**Problem details:**
Stop at the line containing "BitVec 8 → Instr)": every line of the listing from the first up to that one must be set down exactly.

Available data below:

theorem of_formatN_eq_ok {o : BitVec 24} {i j : Instr} (h : formatN o i = .ok j) : o = 0 ∧ j = i := by
  unfold formatN at h
  split at h
  · exact ⟨‹_›, (Except.ok.inj h).symm⟩
  · cases h

theorem of_formatB_eq_ok {o : BitVec 24} {f : Bool → Instr} {j : Instr} (h : formatB o f = .ok j) :
    ∃ b, o = operandB b ∧ j = f b := by
  unfold formatB at h
  split at h
  · rename_i reserved
    have bit : o.extractLsb' 0 1 = BitVec.ofBool (o.getLsbD 0) := by
      ext k hk
      simp [show k = 0 by omega]
    refine ⟨o.getLsbD 0, ?_, (Except.ok.inj h).symm⟩
    rw [operandB, ← reserved, ← bit]
    exact (BitVec.extractLsb'_append_extractLsb' (w := 23) (len := 1)).symm
  · cases h

theorem eq_operandU8 {o : BitVec 24} (reserved : o.extractLsb' 8 16 = 0) : o = operandU8 (o.extractLsb' 0 8) := by
  rw [operandU8, ← reserved]
  exact (BitVec.extractLsb'_append_extractLsb' (w := 16) (len := 8)).symm

theorem of_formatU8_eq_ok {o : BitVec 24} {f : BitVec 8 → Instr} {j : Instr} (h : formatU8 o f = .ok j) :
    ∃ u, o = operandU8 u ∧ j = f u := by
  unfold formatU8 at h
  split at h
  · exact ⟨_, eq_operandU8 ‹_›, (Except.ok.inj h).symm⟩
  · cases h

theorem of_formatM_eq_ok {o : BitVec 24} {f : BitVec 4 → BitVec 4 → Instr} {j : Instr} (h : formatM o f = .ok j) :
    ∃ mode bw, mode.toNat ≤ 5 ∧ o = operandM mode bw ∧ j = f mode bw := by
  unfold formatM at h
  split at h
  · cases h
  · rename_i reserved
    split at h
    · cases h
    · rename_i legal
      have byte : o.extractLsb' 4 4 ++ o.extractLsb' 0 4 = o.extractLsb' 0 8 :=
        BitVec.extractLsb'_append_extractLsb'_eq_extractLsb' rfl
      refine ⟨_, _, not_lt.1 legal, ?_, (Except.ok.inj h).symm⟩
      exact (eq_operandU8 (not_not.1 reserved)).trans (congrArg operandU8 byte.symm)

/-! ### The opcode map as a table (30_encoding R95) -/

/-- The layout of a command's operand (30_encoding R92), with the command that its fields give. -/
inductive Layout where
  | n (i : Instr)
  | b (f : Bool → Instr)
  | u8 (f : BitVec 8 → Instr)
  | m (f : BitVec 4 → BitVec 4 → Instr)
  /-- U24 and S24: no reserved-zero bits. -/
  | u24 (f : BitVec 24 → Instr)

/-- What a word of the layout decodes to, by its operand. -/
def Layout.read (o : BitVec 24) : Layout → Except DecodeError Instr
  | .n i => formatN o i
  | .b f => formatB o f
  | .u8 f => formatU8 o f
  | .m f => formatM o f
  | .u24 f => .ok (f o)

/-- The layout's reserved-zero bits, within the command word. -/
def Layout.mask : Layout → Word
  | .n _ => 0x00FFFFFF
  | .b _ => 0x00FFFFFE
  | .u8 _ => 0x00FFFF00
  | .m _ => 0x00FFFF00
  | .u24 _ => 0

/-- The layout has a mode field, whose values 6 to 15 are reserved (30_encoding R97). -/
def Layout.hasMode : Layout → Bool
  | .m _ => true
  | _ => false

/-- The encoder writes the layout's commands with this op and with their fields where the layout has them; each is
well-formed, a mode field's value permitting. -/
def Layout.EncodesAs (op : BitVec 8) : Layout → Prop
  | .n i => encode i = commandWord op 0 ∧ i.wellFormed = true
  | .b f => ∀ b, encode (f b) = commandWord op (operandB b) ∧ (f b).wellFormed = true
  | .u8 f => ∀ u, encode (f u) = commandWord op (operandU8 u) ∧ (f u).wellFormed = true
  | .m f => ∀ mode bw, encode (f mode bw) = commandWord op (operandM mode bw) ∧
      (mode.toNat ≤ 5 → (f mode bw).wellFormed = true)
  | .u24 f => ∀ o, encode (f o) = commandWord op o ∧ (f o).wellFormed = true

/-- The rows of the opcode map. -/
def opcodeMap : List (Nat × Layout) :=
  [(0x01, .n .reset), (0x02, .n .processBlock), (0x03, .n .getStatus), (0x04, .n .clrStatus), (0x10, .m .setMode),
    (0x11, .u24 .setShift), (0x12, .b .setSwapIq), (0x13, .b .setIqCorr), (0x14, .u8 .setDeemph),
    (0x15, .u8 .setAgcSpeed), (0x16, .b .setAutonotch), (0x17, .u24 .setSidetone), (0x18, .u8 .setVolume),
    (0x19, .u8 .setSquelch), (0x1A, .u24 .setGainCal), (0x1B, .u24 .setPwmScale), (0x20, .n .getSignalDbm),
    (0x21, .n .getSquelch), (0x22, .n .getUsbFill), (0x30, .b .usbSetMute), (0x31, .u24 .usbSetVolume),
    (0x32, .u24 .usbPop), (0x40, .n .specAcquire), (0x41, .n .specRead), (0x42, .n .specRelease)]

/-- The decoder reads the operand by the layout of the op's row; an op without a row is ILLEGAL (30_encoding R96). -/
theorem decodeOp_eq (op : Nat) (o : BitVec 24) :
    decodeOp op o = (opcodeMap.lookup op).elim (.error .illegal) (Layout.read o) := by
  fun_cases decodeOp op o
  case case26 =>
    have unlisted : opcodeMap.lookup op = none := List.lookup_eq_none_iff.2 (by simp_all [opcodeMap])
    rw [unlisted]
    rfl
  all_goals rfl

theorem decode_eq (w : Word) :
    decode w = (opcodeMap.lookup (opField w).toNat).elim (.error .illegal) (Layout.read (operandField w)) :=
  decodeOp_eq _ _

/-- The encoder writes each command by its row: each row is checked by evaluation. -/
theorem opcodeMap_encodes : ∀ r ∈ opcodeMap, r.2.EncodesAs (BitVec.ofNat 8 r.1) :=
  List.forall_iff_forall_mem.1
    ⟨⟨rfl, rfl⟩, ⟨rfl, rfl⟩, ⟨rfl, rfl⟩, ⟨rfl, rfl⟩, fun _ _ => ⟨rfl, decide_eq_true⟩, fun _ => ⟨rfl, rfl⟩,
      fun _ => ⟨rfl, rfl⟩, fun _ => ⟨rfl, rfl⟩, fun _ => ⟨rfl, rfl⟩, fun _ => ⟨rfl, rfl⟩, fun _ => ⟨rfl, rfl⟩,
      fun _ => ⟨rfl, rfl⟩, fun _ => ⟨rfl, rfl⟩, fun _ => ⟨rfl, rfl⟩, fun _ => ⟨rfl, rfl⟩, fun _ => ⟨rfl, rfl⟩,
      ⟨rfl, rfl⟩, ⟨rfl, rfl⟩, ⟨rfl, rfl⟩, fun _ => ⟨rfl, rfl⟩, fun _ => ⟨rfl, rfl⟩, fun _ => ⟨rfl, rfl⟩, ⟨rfl, rfl⟩,
      ⟨rfl, rfl⟩, ⟨rfl, rfl⟩⟩

/-- SET_MODE is the one row with a mode field. -/
theorem opcodeMap_hasMode : ∀ r ∈ opcodeMap, r.2.hasMode = true ↔ r.1 = 0x10 := by
  decide

theorem lookup_map_snd {α β γ : Type} [BEq α] (g : β → γ) (k : α) (l : List (α × β)) :
    (l.map fun r => (r.1, g r.2)).lookup k = (l.lookup k).map g := by
  induction l with
  | nil => rfl
  | cons r l ih =>
    obtain ⟨a, b⟩ := r
    simp only [List.map_cons, List.lookup_cons, ih]
    cases k == a <;> rfl

theorem reservedZero_eq (op : Nat) : reservedZero op = (opcodeMap.lookup op).map Layout.mask :=
  lookup_map_snd Layout.mask op opcodeMap

theorem mem_opcodeMap_of_lookup {op : Nat} {l : Layout} (h : opcodeMap.lookup op = some l) : (op, l) ∈ opcodeMap := by
  obtain ⟨above, below, at_row, -⟩ := List.lookup_eq_some_iff.1 h
  exact at_row ▸ List.mem_append_cons_self

/-! ### Commands to words and back -/

/-- Settles O1, by the command's operand format: the op is read back, and the operand by its format's reading rule. -/
theorem decodeOfEncode : Obligations.DecodeOfEncode := by
  intro i wf
  cases i with
  | reset | processBlock | getStatus | clrStatus | getSignalDbm | getSquelch | getUsbFill | specAcquire | specRead
  | specRelease => exact (decode_commandWord _ _).trans (formatN_zero _)
  | setSwapIq b | setIqCorr b | setAutonotch b | usbSetMute b =>
    exact (decode_commandWord _ _).trans (formatB_operandB b _)
  | setDeemph u | setAgcSpeed u | setVolume u | setSquelch u =>
    exact (decode_commandWord _ _).trans (formatU8_operandU8 u _)
  | setMode mode bw => exact (decode_commandWord _ _).trans (formatM_operandM (of_decide_eq_true wf) bw _)
  | setShift o | setSidetone o | setGainCal o | setPwmScale o | usbSetVolume o | usbPop o =>
    exact decode_commandWord _ o

/-- Within one layout, an operand that reads a command is the one that the command is encoded with. -/
theorem Layout.encode_of_read {op : BitVec 8} {o : BitVec 24} {i : Instr} {l : Layout} (row : l.EncodesAs op)
    (h : l.read o = .ok i) : encode i = commandWord op o ∧ i.wellFormed = true := by
  cases l with
  | n j =>
    obtain ⟨rfl, rfl⟩ := of_formatN_eq_ok h
    exact row
  | b f =>
    obtain ⟨b, rfl, rfl⟩ := of_formatB_eq_ok h
    exact row b
  | u8 f =>
    obtain ⟨u, rfl, rfl⟩ := of_formatU8_eq_ok h
    exact row u
  | m f =>
    obtain ⟨mode, bw, legal, rfl, rfl⟩ := of_formatM_eq_ok h
    exact ⟨(row mode bw).1, (row mode bw).2 legal⟩
  | u24 f =>
    cases h
    exact row o

/-- Settles O2: the op has a row, and the operand is the one that the row's layout writes. -/
theorem encodeOfDecode : Obligations.EncodeOfDecode := by
  intro w i decoded
  rw [decode_eq] at decoded
  cases listed : opcodeMap.lookup (opField w).toNat with
  | none => simp [listed] at decoded
  | some l =>
    rw [listed] at decoded
    have row := opcodeMap_encodes _ (mem_opcodeMap_of_lookup listed)
    rw [BitVec.ofNat_toNat, BitVec.setWidth_eq] at row
    have read := Layout.encode_of_read row decoded
    rwa [commandWord_fields] at read

/-! ### Words without a command (30_encoding R96, R97) -/

/-- A word has nothing under the mask of the operand bits k to k + n - 1 exactly when that field is 0. -/
theorem and_mask_eq_zero_iff (w : Word) {k n : Nat} (h : k + n ≤ 24) :
    w &&& (BitVec.allOnes n).setWidth 32 <<< k = 0 ↔ (operandField w).extractLsb' k n = 0 := by
  simp only [BitVec.eq_of_getLsbD_eq_iff, operandField]
  constructor
  · intro clear j hj
    have bit := clear (k + j) (by omega)
    grind
  · intro clear i hi
    have bit := clear (i - k)
    grind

End of Available data.

**Response:**
theorem of_formatN_eq_ok {o : BitVec 24} {i j : Instr} (h : formatN o i = .ok j) : o = 0 ∧ j = i := by
  unfold formatN at h
  split at h
  · exact ⟨‹_›, (Except.ok.inj h).symm⟩
  · cases h

theorem of_formatB_eq_ok {o : BitVec 24} {f : Bool → Instr} {j : Instr} (h : formatB o f = .ok j) :
    ∃ b, o = operandB b ∧ j = f b := by
  unfold formatB at h
  split at h
  · rename_i reserved
    have bit : o.extractLsb' 0 1 = BitVec.ofBool (o.getLsbD 0) := by
      ext k hk
      simp [show k = 0 by omega]
    refine ⟨o.getLsbD 0, ?_, (Except.ok.inj h).symm⟩
    rw [operandB, ← reserved, ← bit]
    exact (BitVec.extractLsb'_append_extractLsb' (w := 23) (len := 1)).symm
  · cases h

theorem eq_operandU8 {o : BitVec 24} (reserved : o.extractLsb' 8 16 = 0) : o = operandU8 (o.extractLsb' 0 8) := by
  rw [operandU8, ← reserved]
  exact (BitVec.extractLsb'_append_extractLsb' (w := 16) (len := 8)).symm

theorem of_formatU8_eq_ok {o : BitVec 24} {f : BitVec 8 → Instr} {j : Instr} (h : formatU8 o f = .ok j) :
    ∃ u, o = operandU8 u ∧ j = f u := by
  unfold formatU8 at h
  split at h
  · exact ⟨_, eq_operandU8 ‹_›, (Except.ok.inj h).symm⟩
  · cases h

theorem of_formatM_eq_ok {o : BitVec 24} {f : BitVec 4 → BitVec 4 → Instr} {j : Instr} (h : formatM o f = .ok j) :
    ∃ mode bw, mode.toNat ≤ 5 ∧ o = operandM mode bw ∧ j = f mode bw := by
  unfold formatM at h
  split at h
  · cases h
  · rename_i reserved
    split at h
    · cases h
    · rename_i legal
      have byte : o.extractLsb' 4 4 ++ o.extractLsb' 0 4 = o.extractLsb' 0 8 :=
        BitVec.extractLsb'_append_extractLsb'_eq_extractLsb' rfl
      refine ⟨_, _, not_lt.1 legal, ?_, (Except.ok.inj h).symm⟩
      exact (eq_operandU8 (not_not.1 reserved)).trans (congrArg operandU8 byte.symm)

/-! ### The opcode map as a table (30_encoding R95) -/

/-- The layout of a command's operand (30_encoding R92), with the command that its fields give. -/
inductive Layout where
  | n (i : Instr)
  | b (f : Bool → Instr)
  | u8 (f : BitVec 8 → Instr)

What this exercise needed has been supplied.